Amy Tan, born in 1952, American author, whose novels depict the tensions between mothers and daughters as well as the relationship between Chinese American women and their immigrant parents. Influenced by the style of American author Louise Erdrich, Tan’s work has become emblematic of other American works of fiction that give particular attention to ethnicity, family history, and the articulation of female voices.

Born in Oakland, California, to parents who immigrated to the United States from China, Tan was educated at San Jose State University and the University of California at Berkeley. She worked as a consultant to programs for disabled children from 1976 to 1981 and as a reporter, editor, and freelance technical writer from 1981 to 1987.

Tan’s first novel, The Joy Luck Club (1989), examines the relationships between four Chinese-born women and their American-born daughters. Narrated in 16 stories, the book alternates the voices of the mothers with those of the daughters. The mothers’ stories, tinged with ghosts and superstitions, describe the women’s struggles in China against traditional female roles and family domination. The daughters’ tales are those of young professional women in the United States who strive for equality in their personal relationships and careers. The novel portrays the Chinese mothers’ difficulties in sharing their wisdom and experiences with their American daughters. The Joy Luck Club was made into a motion picture in 1993.

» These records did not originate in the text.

theorem State.migrate_kept {r0 s : State} (h : Nat) (f : Nat) (t : Nat) (l : Nat) (hk : Kept r0 s) :
    Kept r0 (State.migrate s h f t l) := by
  unfold State.migrate
  repeat' first
    | with_reducible assumption
    | with_reducible apply State.setCore_kept
    | with_reducible apply State.setPhys_kept
    | with_reducible apply State.resumeCore_kept
    | with_reducible apply State.noteServed_kept
    | with_reducible apply State.logFault_kept
    | with_reducible apply State.uncover_kept
    | with_reducible apply State.wr_kept
    | with_reducible apply State.ucodeLess_kept
    | with_reducible apply State.showFree_kept
    | with_reducible apply State.setFree_kept
    | with_reducible apply State.ledger_kept
    | split
    | with_reducible apply Kept.foldl
    | intro _ _ _
    | intro _ _
    | with_reducible exact Kept.refl _
    | with_reducible apply Kept.useFree
    | (refine Kept.other (s := ?_) ?_ ?_; rotate_left 2; (dsimp only; with_reducible rfl))
    | (refine Kept.fresh (s := ?_) ?_ 1 ?_; rotate_left 2; (dsimp only; with_reducible rfl))

theorem State.tryMigrate_kept {r0 s : State} (h : Nat) (hk : Kept r0 s) :
    Kept r0 (State.tryMigrate s h) := by
  unfold State.tryMigrate
  repeat' first
    | with_reducible assumption
    | with_reducible apply State.wr_kept
    | with_reducible apply State.migrate_kept
    | with_reducible apply State.drainCore_kept
    | split
    | with_reducible apply Kept.foldl
    | intro _ _ _
    | intro _ _
    | with_reducible exact Kept.refl _
    | with_reducible apply Kept.useFree
    | (refine Kept.other (s := ?_) ?_ ?_; rotate_left 2; (dsimp only; with_reducible rfl))
    | (refine Kept.fresh (s := ?_) ?_ 1 ?_; rotate_left 2; (dsimp only; with_reducible rfl))

theorem State.tryMigrations_kept {r0 s : State} (l1 : List Nat) (hk : Kept r0 s) :
    Kept r0 (State.tryMigrations s l1) := by
  induction l1 generalizing s with
  | nil => exact hk
  | cons y l ih =>
    unfold State.tryMigrations
    repeat' first
      | with_reducible assumption
      | with_reducible apply ih
      | with_reducible apply State.tryMigrate_kept
      | split
      | with_reducible apply Kept.foldl
      | intro _ _ _
      | intro _ _
      | with_reducible exact Kept.refl _
      | with_reducible apply Kept.useFree
      | (refine Kept.other (s := ?_) ?_ ?_; rotate_left 2; (dsimp only; with_reducible rfl))
      | (refine Kept.fresh (s := ?_) ?_ 1 ?_; rotate_left 2; (dsimp only; with_reducible rfl))

theorem State.latent_kept {r0 s : State} (c : Nat) (hk : Kept r0 s) :
    Kept r0 (State.latent s c) := by
  unfold State.latent
  repeat' first
    | with_reducible assumption
    | with_reducible apply State.failLedger_kept
    | with_reducible apply State.bump_kept
    | with_reducible apply State.ledger_kept
    | with_reducible apply State.expose_kept
    | with_reducible apply State.logFault_kept
    | with_reducible apply State.fenceCore_kept
    | split
    | with_reducible apply Kept.foldl
    | intro _ _ _
    | intro _ _
    | with_reducible exact Kept.refl _
    | with_reducible apply Kept.useFree
    | (refine Kept.other (s := ?_) ?_ ?_; rotate_left 2; (dsimp only; with_reducible rfl))
    | (refine Kept.fresh (s := ?_) ?_ 1 ?_; rotate_left 2; (dsimp only; with_reducible rfl))

theorem State.testPost_kept {r0 s : State} (code : Nat) (expected : Nat) (asked : Option CoreId) (hk : Kept r0 s) :
    Kept r0 (State.testPost s code expected asked) := by
  unfold State.testPost
  repeat' first
    | with_reducible assumption
    | with_reducible apply State.wr_kept
    | split
    | with_reducible apply Kept.foldl
    | intro _ _ _
    | intro _ _
    | with_reducible exact Kept.refl _
    | with_reducible apply Kept.useFree
    | (refine Kept.other (s := ?_) ?_ ?_; rotate_left 2; (dsimp only; with_reducible rfl))
    | (refine Kept.fresh (s := ?_) ?_ 1 ?_; rotate_left 2; (dsimp only; with_reducible rfl))

theorem State.testRequest_kept {r0 s : State}  (hk : Kept r0 s) :
    Kept r0 (State.testRequest s) := by
  unfold State.testRequest
  repeat' first
    | with_reducible assumption
    | with_reducible apply State.wr_kept
    | with_reducible apply State.testPost_kept
    | split
    | with_reducible apply Kept.foldl
    | intro _ _ _
    | intro _ _
    | with_reducible exact Kept.refl _
    | with_reducible apply Kept.useFree
    | (refine Kept.other (s := ?_) ?_ ?_; rotate_left 2; (dsimp only; with_reducible rfl))
    | (refine Kept.fresh (s := ?_) ?_ 1 ?_; rotate_left 2; (dsimp only; with_reducible rfl))

theorem State.retestDone_kept {r0 s : State} (c : Nat) (passed : Bool) (hk : Kept r0 s) :
    Kept r0 (State.retestDone s c passed) := by
  unfold State.retestDone
  repeat' first
    | with_reducible assumption
    | with_reducible apply State.postTest_kept
    | with_reducible apply State.countTest_kept
    | with_reducible apply State.bump_kept
    | with_reducible apply State.fenceCore_kept
    | with_reducible apply State.failLedger_kept
    | split
    | with_reducible apply Kept.foldl
    | intro _ _ _
    | intro _ _
    | with_reducible exact Kept.refl _
    | with_reducible apply Kept.useFree
    | (refine Kept.other (s := ?_) ?_ ?_; rotate_left 2; (dsimp only; with_reducible rfl))
    | (refine Kept.fresh (s := ?_) ?_ 1 ?_; rotate_left 2; (dsimp only; with_reducible rfl))

theorem State.slotEnd_kept {r0 s : State} (h : Nat) (passed : Bool) (hk : Kept r0 s) :
    Kept r0 (State.slotEnd s h passed) := by
  unfold State.slotEnd
  repeat' first
    | with_reducible assumption
    | with_reducible apply State.postTest_kept
    | with_reducible apply State.countTest_kept
    | with_reducible apply State.bump_kept
    | with_reducible apply State.tryMigrate_kept
    | with_reducible apply State.wr_kept
    | with_reducible apply State.latent_kept
    | with_reducible apply State.fillNone_kept
    | split
    | with_reducible apply Kept.foldl
    | intro _ _ _
    | intro _ _
    | with_reducible exact Kept.refl _
    | with_reducible apply Kept.useFree
    | (refine Kept.other (s := ?_) ?_ ?_; rotate_left 2; (dsimp only; with_reducible rfl))
    | (refine Kept.fresh (s := ?_) ?_ 1 ?_; rotate_left 2; (dsimp only; with_reducible rfl))

theorem State.uncoveredTest_kept {r0 s : State} (h : Nat) (passed : Bool) (hk : Kept r0 s) :
    Kept r0 (State.uncoveredTest s h passed) := by
  unfold State.uncoveredTest
  repeat' first
    | with_reducible assumption
    | with_reducible apply State.ucodeLess_kept
    | with_reducible apply State.postTest_kept
    | with_reducible apply State.countTest_kept
    | with_reducible apply State.latent_kept
    | split
    | with_reducible apply Kept.foldl
    | intro _ _ _
    | intro _ _
    | with_reducible exact Kept.refl _
    | with_reducible apply Kept.useFree
    | (refine Kept.other (s := ?_) ?_ ?_; rotate_left 2; (dsimp only; with_reducible rfl))
    | (refine Kept.fresh (s := ?_) ?_ 1 ?_; rotate_left 2; (dsimp only; with_reducible rfl))

theorem State.sequenced_kept {r0 s : State} (es : List Nat) (t : State) (ht : Kept r0 t) (_hk : Kept r0 s) :
    Kept r0 (State.sequenced s es t) := by
  unfold State.sequenced
  repeat' first
    | with_reducible assumption
    | with_reducible apply State.bumpEntries_kept
    | split
    | with_reducible apply Kept.foldl
    | intro _ _ _
    | intro _ _
    | with_reducible exact Kept.refl _
    | with_reducible apply Kept.useFree
    | (refine Kept.other (s := ?_) ?_ ?_; rotate_left 2; (dsimp only; with_reducible rfl))
    | (refine Kept.fresh (s := ?_) ?_ 1 ?_; rotate_left 2; (dsimp only; with_reducible rfl))

theorem State.frameUpdate_kept {r0 s : State} (level : Nat) (ws : List Word) (hk : Kept r0 s) :
    Kept r0 (State.frameUpdate s level ws) := by
  unfold State.frameUpdate
  repeat' first
    | with_reducible assumption
    | with_reducible apply State.bumpEntries_kept
    | with_reducible apply State.sequenced_kept
    | split
    | with_reducible apply Kept.foldl
    | intro _ _ _
    | intro _ _
    | with_reducible exact Kept.refl _
    | with_reducible apply Kept.useFree
    | (refine Kept.other (s := ?_) ?_ ?_; rotate_left 2; (dsimp only; with_reducible rfl))
    | (refine Kept.fresh (s := ?_) ?_ 1 ?_; rotate_left 2; (dsimp only; with_reducible rfl))

theorem State.sequencedBent_kept {r0 s : State} (h : Nat) (t : State) (ht : Kept r0 t) (hk : Kept r0 s) :
    Kept r0 (State.sequencedBent s h t) := by
  unfold State.sequencedBent
  repeat' first
    | with_reducible assumption
    | with_reducible apply State.sequenced_kept
    | split
    | with_reducible apply Kept.foldl
    | intro _ _ _
    | intro _ _
    | with_reducible exact Kept.refl _
    | with_reducible apply Kept.useFree
    | (refine Kept.other (s := ?_) ?_ ?_; rotate_left 2; (dsimp only; with_reducible rfl))
    | (refine Kept.fresh (s := ?_) ?_ 1 ?_; rotate_left 2; (dsimp only; with_reducible rfl))

theorem State.goOn_kept {r0 s : State}  (hk : Kept r0 s) :
    Kept r0 (State.goOn s) := by
  unfold State.goOn
  repeat' first
    | with_reducible assumption
    | with_reducible apply State.sequenced_kept
    | with_reducible apply State.tryMigrations_kept
    | split
    | with_reducible apply Kept.foldl
    | intro _ _ _
    | intro _ _
    | with_reducible exact Kept.refl _
    | with_reducible apply Kept.useFree
    | (refine Kept.other (s := ?_) ?_ ?_; rotate_left 2; (dsimp only; with_reducible rfl))
    | (refine Kept.fresh (s := ?_) ?_ 1 ?_; rotate_left 2; (dsimp only; with_reducible rfl))

end Sys2Proof.Machine
end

Tan’s second novel, The Kitchen God’s Wife (1991), focuses on a single mother-daughter relationship and describes the mother’s efforts to survive in China before and during World War II (1939-1945). The Hundred Secret Senses (1995) relates the conflicts between half-sisters, with some supernatural elements. In Tan’s fourth novel, The Bonesetter's Daughter (2001), a Chinese American woman traces her ailing mother’s past through a bundle of writings she has found. Tan departs from the Chinese American theme in Saving Fish from Drowning (2005), which recounts a tour of Myanmar by a group of American art-lovers. Tan has also written the children’s books The Moon Lady (1992) and The Chinese Siamese Cat (1994). In The Opposite of Fate (2003), a collection of essays, Tan describes her life as a writer.